I’m fairly new to PyTorch and I’m trying to extract the features of my training data using a ResNet101 and save them to a dictionary. I will then intend to use this dictionary as a lookup table for another model.
However, I keep running into memory problems after only processing 8 images on a 12GB GPU machine.
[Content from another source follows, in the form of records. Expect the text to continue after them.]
-- ==== Sys2Proof/Machine/Color.lean ====
section
/-! DEFINITION. The arithmetic of chapter 1: entry words, format codes, lanes, expansion, truncation
and output lane arrangement. -/

namespace Sys2Proof.Machine

/-- The entry a 32-bit entry word carries (R2, Table 1-1). -/
def Entry.ofWord (v : Word) : Entry :=
  { a := fieldAt v 24 8, r := fieldAt v 16 8, g := fieldAt v 8 8, b := fieldAt v 0 8 }

/-- The entry word of an entry (R2, Table 1-1). -/
def Entry.toWord (e : Entry) : Word :=
  putAt e.a 24 ||| putAt e.r 16 ||| putAt e.g 8 ||| putAt e.b 0

/-- The format a code names; codes 5, 6 and 7 are undefined (R4). -/
def Format.ofCode (x : BitVec 3) : Option Format :=
  if x = 0 then some .a8888 else if x = 1 then some .r565 else if x = 2 then some .a1555
  else if x = 3 then some .a4444 else if x = 4 then some .i8 else none

/-- The code of a format (Table 1-2). -/
def Format.code : Format → BitVec 3
  | .a8888 => 0 | .r565 => 1 | .a1555 => 2 | .a4444 => 3 | .i8 => 4

/-- Pixels per word (Table 1-2). -/
def Format.perWord : Format → Nat
  | .a8888 => 1 | .r565 => 2 | .a1555 => 2 | .a4444 => 2 | .i8 => 4

/-- The width of a lane in bits (Table 1-2). -/
def Format.laneBits : Format → Nat
  | .a8888 => 32 | .r565 => 16 | .a1555 => 16 | .a4444 => 16 | .i8 => 8

/-- The lane of pixel `k` within its word (R5). -/
def Format.laneOf (f : Format) (k : Nat) : Nat := k % f.perWord

/-- The contents of lane `n` of a pixel word, moved to the lowest bits (Table 11-4). -/
def Format.laneValue (f : Format) (v : Word) (n : Nat) : Word :=
  BitVec.ofNat 32 (v.toNat / 2 ^ (n * f.laneBits) % 2 ^ f.laneBits)

/-- A pixel value put into lane `n` of a word whose other lanes are 0 (Table 11-4). -/
def Format.inLane (f : Format) (x : Word) (n : Nat) : Word := x <<< (n * f.laneBits)

/-! ## Expansion (Table 1-4) -/

/-- A 5-bit field as a component. -/
def expand5 (v : BitVec 5) : Byte := BitVec.ofNat 8 (8 * v.toNat + v.toNat / 4)
/-- A 6-bit field as a component. -/
def expand6 (v : BitVec 6) : Byte := BitVec.ofNat 8 (4 * v.toNat + v.toNat / 16)
/-- A 4-bit field as a component. -/
def expand4 (v : BitVec 4) : Byte := BitVec.ofNat 8 (17 * v.toNat)
/-- A 1-bit field as a component. -/
def expand1 (v : Bool) : Byte := if v then 255 else 0

/-- The entry of a pixel given by its lane's contents (R8, R9, Table 11-4); `bank` is the entries of
the context bank, one of which an I8 pixel's index names. -/
def expandPixel (f : Format) (bank : List (Nat × Entry)) (x : Word) : Entry :=
  match f with
  | .a8888 => Entry.ofWord x
  | .r565 =>
    { a := 255, r := expand5 (fieldAt x 11 5), g := expand6 (fieldAt x 5 6),
      b := expand5 (fieldAt x 0 5) }
  | .a1555 =>
    { a := expand1 (bitAt x 15), r := expand5 (fieldAt x 10 5), g := expand5 (fieldAt x 5 5),
      b := expand5 (fieldAt x 0 5) }
  | .a4444 =>
    { a := expand4 (fieldAt x 12 4), r := expand4 (fieldAt x 8 4), g := expand4 (fieldAt x 4 4),
      b := expand4 (fieldAt x 0 4) }
  | .i8 => Palette.read bank (fieldAt x 0 8).toNat

/-! ## Truncation (Table 1-5) and output lanes (R12) -/

/-- A component cut to a 5-bit field. -/
def trunc5 (c : Byte) : BitVec 5 := BitVec.ofNat 5 (c.toNat / 8)
/-- A component cut to a 6-bit field. -/
def trunc6 (c : Byte) : BitVec 6 := BitVec.ofNat 6 (c.toNat / 4)
/-- A component cut to a 4-bit field. -/
def trunc4 (c : Byte) : BitVec 4 := BitVec.ofNat 4 (c.toNat / 16)
/-- A component cut to a 1-bit field. -/
def trunc1 (c : Byte) : Bool := decide (128 ≤ c.toNat)

/-- The component an output lane selector names (R12). -/
def Entry.component (e : Entry) : Component → Byte
  | .b => e.b | .g => e.g | .r => e.r | .a => e.a

/-- An A8888 output word: each byte lane takes the component its selector names (R12). -/
def arrange (l : LaneSelectors) (e : Entry) : Word :=
  putAt (e.component l.lane3) 24 ||| putAt (e.component l.lane2) 16 |||
    putAt (e.component l.lane1) 8 ||| putAt (e.component l.lane0) 0

/-- An R565 pixel, in the lane's lowest bits (R10, Table 11-4). -/
def packR565 (e : Entry) : Word :=
  putAt (trunc5 e.r) 11 ||| putAt (trunc6 e.g) 5 ||| putAt (trunc5 e.b) 0

/-- An A1555 pixel, in the lane's lowest bits (R10, Table 11-4). -/
def packA1555 (e : Entry) : Word :=
  putBit (trunc1 e.a) 15 ||| putAt (trunc5 e.r) 10 ||| putAt (trunc5 e.g) 5 ||| putAt (trunc5 e.b) 0

/-- An A4444 pixel, in the lane's lowest bits (R10, Table 11-4). -/
def packA4444 (e : Entry) : Word :=
  putAt (trunc4 e.a) 12 ||| putAt (trunc4 e.r) 8 ||| putAt (trunc4 e.g) 4 ||| putAt (trunc4 e.b) 0

end Sys2Proof.Machine
end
The for loop is:
splits = ['train2014', 'val2014', 'test2015']
for split in splits:
RES_FILE = os.path.join(D_ROOT, 'BaselineTraining', split, 'baseline_{}_cnn_features.pth'.format(split))
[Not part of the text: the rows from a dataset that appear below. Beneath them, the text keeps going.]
/-- The ticks (R182, R126, R173). The step of an empty queue is one cycle of the engine clock, and the
TICK_DIVth cycle is a tick: that an empty queue is a clock cycle is the model's choice (log 2). A tick
advances the stall timer of each channel that is blocked in RUN with a stall limit, faults each whose
timer it brings to the limit, and leaves the stall timers of the other channels; when none is faulted,
that, the coalescing timer and the restarted count are all it does before the engine's look (log 10).
That a TICK in the queue restarts the count is the model's reading (log 15), and so is that STALLED and
OVERDUE, as commands of their own, do the one part of a tick that R126 and R173 give them (log 13). -/
def Obligations.TicksDriveTheTimers : Prop :=
  (∀ s : State, s.pending = [] →
    (s.timebase.count + 1 < s.timebase.div.toNat →
      step s = .next { s with timebase := { s.timebase with count := s.timebase.count + 1 } }) ∧
    (s.timebase.div.toNat ≤ s.timebase.count + 1 → step s = exec .tick s)) ∧
  (∀ s : State, ∃ t, exec .tick s = .next t ∧
    t.timebase = { s.timebase with count := 0 } ∧
    ∀ c, ((s.blocked c = true ∧ (s.chan c).ctx.stallLimit ≠ 0 ∧
          (s.chan c).ctx.stallLimit.toNat ≤ (s.chan c).stall + 1) →
        t.chan c = (s.chan c).faulted c .stalled) ∧
      ((s.blocked c = true ∧ (s.chan c).ctx.stallLimit ≠ 0 ∧
          (s.chan c).stall + 1 < (s.chan c).ctx.stallLimit.toNat) →
        t.chan c = { s.chan c with stall := (s.chan c).stall + 1 }) ∧
      ((s.blocked c = false ∨ (s.chan c).ctx.stallLimit = 0) →
        (t.chan c).stall = (s.chan c).stall)) ∧
  (∀ s : State,
    (∀ c, s.blocked c = false ∨ (s.chan c).ctx.stallLimit = 0 ∨
      (s.chan c).stall + 1 < (s.chan c).ctx.stallLimit.toNat) →
    ∃ u : State, exec .tick s = .next u.lookForBuild ∧
      u = { s with
        timebase := { s.timebase with count := 0 }
        eq := if s.eq.routine ≠ [] ∧ s.eq.timeout ≠ 0 ∧ s.eq.overdue = false then
            { s.eq with timer := s.eq.timer + 1, overdue := decide (s.eq.timeout.toNat ≤ s.eq.timer + 1) }
          else s.eq
        channels := u.channels } ∧
      ∀ c, u.chan c =
        if s.blocked c = true ∧ (s.chan c).ctx.stallLimit ≠ 0 then
          { s.chan c with stall := (s.chan c).stall + 1 }
        else s.chan c) ∧
  (∀ (c : Chan) (s : State), s.blocked c = true → (s.chan c).ctx.stallLimit ≠ 0 →
    (s.chan c).ctx.stallLimit.toNat ≤ (s.chan c).stall + 1 →
    exec (.stalled c) s = .next ((s.faultJob c .stalled).lookForBuild)) ∧
  (∀ s : State, s.eq.routine ≠ [] → s.eq.timeout ≠ 0 → s.eq.overdue = false →
    s.eq.timeout.toNat ≤ s.eq.timer + 1 →
    exec .overdue s = .next { s with eq := { s.eq with timer := s.eq.timer + 1, overdue := true } })

/-- The model's choice (log 9): a command for an event of the part whose conditions do not hold, and
one that names an access as invalid or of the wrong type which is neither, leaves the state unchanged. -/
def Obligations.EventsOutsideTheirConditionsChangeNothing : Prop :=
  ∀ s : State,
    (∀ c, s.blocked c = false ∨ (s.chan c).ctx.stallLimit = 0 ∨
        (s.chan c).stall + 1 < (s.chan c).ctx.stallLimit.toNat →
      exec (.stalled c) s = .next s) ∧
    (s.eq.routine = [] ∨ s.eq.timeout = 0 ∨ s.eq.overdue = true ∨
        s.eq.timer + 1 < s.eq.timeout.toNat →
      exec .overdue s = .next s) ∧
    (s.port.filling = false → exec .fetchCompletion s = .next s) ∧
    (s.engine.state ≠ .idle ∨
        (∀ q ∈ s.engine.requests, (s.map q.map).holders ≠ 0 ∨ s.commitOf q.params.source ≠ .none) →
      exec .buildStart s = .next s) ∧
    (s.engine.state ≠ .building → exec .cellCompletion s = .next s) ∧
    (∀ c, (s.chan c).state ≠ .wait .start → exec (.segmentStartAttempt c) s = .next s) ∧
    (∀ c, s.pixelReady c = none → exec (.pixelStep c) s = .next s) ∧
    ((∀ r, s.engine.state = .post r → s.eq.hasRoom r.cls = false) →
      (∀ r, s.engine.abortSlot = some r → s.eq.hasRoom r.cls = false) →
      (∀ c r, (s.chan c).state = .post r → s.eq.hasRoom r.cls = false) →
      ((∀ b, s.commitOf b ≠ .deferred) ∨ s.eq.hasRoom .routine = false) →
      exec .insertionEvent s = .next s) ∧
    (∀ write width offset, accessReg width offset ≠ none →
      exec (.invalidAccess write width offset) s = .next s) ∧
    (∀ write (r : Reg), (if write then r.writable else r.readable) = true →
      exec (.wrongTypeAccess write r) s = .next s)

/-! ## Resets and the register window (chapter 11) -/

/-- A full reset gives every piece of state its value after full reset (R181). -/
def Obligations.FullResetGivesEveryResetValue : Prop :=
  ∀ s : State, ∃ t, exec .fullReset s = .next t ∧
    (∀ b, (∀ i, Palette.read (t.bank b).entries i = { a := 0, r := 0, g := 0, b := 0 }) ∧
      (t.bank b).generation = 0 ∧ (t.bank b).holders = 0 ∧ t.sealedPending b = false ∧
      t.hasRole b = false) ∧
    t.uq.records = [] ∧ (∀ b, t.commitOf b = .none) ∧
    t.port = { target := .bank .b0, index := 0, items := [], filling := false, stretched := false } ∧
    (∀ m, t.map m =
        { state := .empty, generation := 0, holders := 0, cells := []
          params := { source := .b0, nr := 2, ng := 2, nb := 2, first := 0, last := 255,
                      skipTransparent := false, transparent := none, autoRebuild := false } } ∧
      t.buildPending m = false ∧ t.mapStatus m = 0) ∧
    t.engine =
      { state := .idle, current := .m0, progress := 0, abortSlot := none, requests := []
        regs := { map := .m0, source := .b0, first := 0, last := 255, nr := 2, ng := 2, nb := 2,
                  skipTransparent := false, autoRebuild := false, transparentPresent := false,
                  transparentValue := 0 } } ∧
    (∀ c, t.chan c =
        { ctx := { src := .a8888, dst := .a8888, bank := .b0, map := .m0, acceptStale := false,
                   dither := false, keyEnA := false, keyEnR := false, keyEnG := false,
                   keyEnB := false, keyLo := { a := 0, r := 0, g := 0, b := 0 },
                   keyHi := { a := 0, r := 0, g := 0, b := 0 }, edgeEn := false, edgeAlpha := 0,
                   lanes := { lane0 := .b, lane1 := .g, lane2 := .r, lane3 := .a }, segLen := 0,
                   stallLimit := 0 }
          jobCount := 0, jobWidth := 0, jobs := [], state := .idle, segment := 0, tag := 0,
          lastFault := none, inFifo := [], outFifo := [], stall := 0
          path := { next := 0, inWord := none, held := none, outWord := none, done := 0 } } ∧
      (t.chan c).ctx.regWord .lanes = 0xE4) ∧
    t.scanout = { state := .off, current := .b0, next := .b0, frame := 0 } ∧
    t.eq = { urgent := [], routine := [], claim := none, stamp := 0, threshold := 1, timeout := 0,
             timer := 0, overdue := false, lastServed := .ch2 } ∧
    t.hostFaults = 0 ∧ t.engCtrlRead = 0 ∧ t.timebase.div.toNat = 50000 ∧ t.timebase.count = 0 ∧
    t.irq = false ∧ (s.port.stretched = true → t.bus.readData = 0) ∧ t.pending = s.pending

/-- An ENG_CTRL write with the soft reset ends all work, keeps the palette, the generations, TICK_DIV,
the timebase's progress and the EQ_CTRL fields, and then sets the enables and judges the scanout enable
(R179, R180). -/
def Obligations.SoftResetEndsWorkAndKeepsThePalette : Prop :=
  ∀ (e : Bool) (en : IrqEnables) (s : State), s.port.stretched = false →
    ∃ t, exec (.softReset e en) s = .next t ∧
      (∀ b, t.bank b = { s.bank b with holders := 0 } ∧ t.sealedPending b = false) ∧
      t.uq.records = [] ∧
      t.port = { target := .bank .b0, index := 0, items := [], filling := false, stretched := false } ∧
      (∀ m, t.map m =
        { state := .empty, generation := (s.map m).generation, holders := 0, cells := []
          params := { source := .b0, nr := 2, ng := 2, nb := 2, first := 0, last := 255,
                      skipTransparent := false, transparent := none, autoRebuild := false } }) ∧
      t.engine =
        { state := .idle, current := .m0, progress := 0, abortSlot := none, requests := []
          regs := { map := .m0, source := .b0, first := 0, last := 255, nr := 2, ng := 2, nb := 2,
                    skipTransparent := false, autoRebuild := false, transparentPresent := false,
                    transparentValue := 0 } } ∧
      (∀ c, t.chan c =
        { ctx := { src := .a8888, dst := .a8888, bank := .b0, map := .m0, acceptStale := false,
                   dither := false, keyEnA := false, keyEnR := false, keyEnG := false,
                   keyEnB := false, keyLo := { a := 0, r := 0, g := 0, b := 0 },
                   keyHi := { a := 0, r := 0, g := 0, b := 0 }, edgeEn := false, edgeAlpha := 0,
                   lanes := { lane0 := .b, lane1 := .g, lane2 := .r, lane3 := .a }, segLen := 0,
                   stallLimit := 0 }
          jobCount := 0, jobWidth := 0, jobs := [], state := .idle, segment := 0, tag := 0,
          lastFault := none, inFifo := [], outFifo := [], stall := 0
          path := { next := 0, inWord := none, held := none, outWord := none, done := 0 } }) ∧
      t.eq = { urgent := [], routine := [], claim := none, stamp := 0, threshold := s.eq.threshold,
               timeout := s.eq.timeout, timer := 0, overdue := false, lastServed := .ch2 } ∧
      t.hostFaults = 0 ∧ t.enables = en ∧ t.timebase = s.timebase ∧
      t.scanout = { s.scanout with
        state := if e then (if s.scanout.state = .off then .armed else s.scanout.state) else .off } ∧
      t.bus = s.bus ∧ t.freeCount = s.freeCount ∧ t.pending = s.pending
IMAGE_DIR = os.path.join(D_ROOT, 'Images', 'mscoco', split)
images = os.listdir(IMAGE_DIR)
images_path = [os.path.join(IMAGE_DIR, file) for file in images]
res = torch.load(RES_FILE) if os.path.exists(RES_FILE) else {}
for i in progressbar.progressbar(range(len(images))):
#Checkpoint every 2,500 images
if i % 2500 == 0 and i > 0:
torch.save(res, RES_FILE)
image_name, image = images[i], cv2.imread(images_path[i])
if image_name in res:
continue
image = process_image(image)
image = np.expand_dims(image, axis=0)
image = torch.from_numpy(image)
_, H, W, C = list(image.size())
image = image.view(1, C, H, W)
image = image.float()
image = image.cuda()
out = resnet101.forward(image)
#res[image_name] = out.cpu()
print('Successfully processed {}.'.format(split))
print('Successfully processed all images.')
Also, I have noticed that the problem only persists when I uncomment the commented line. Without it, extraction goes smoothly. What is happening here?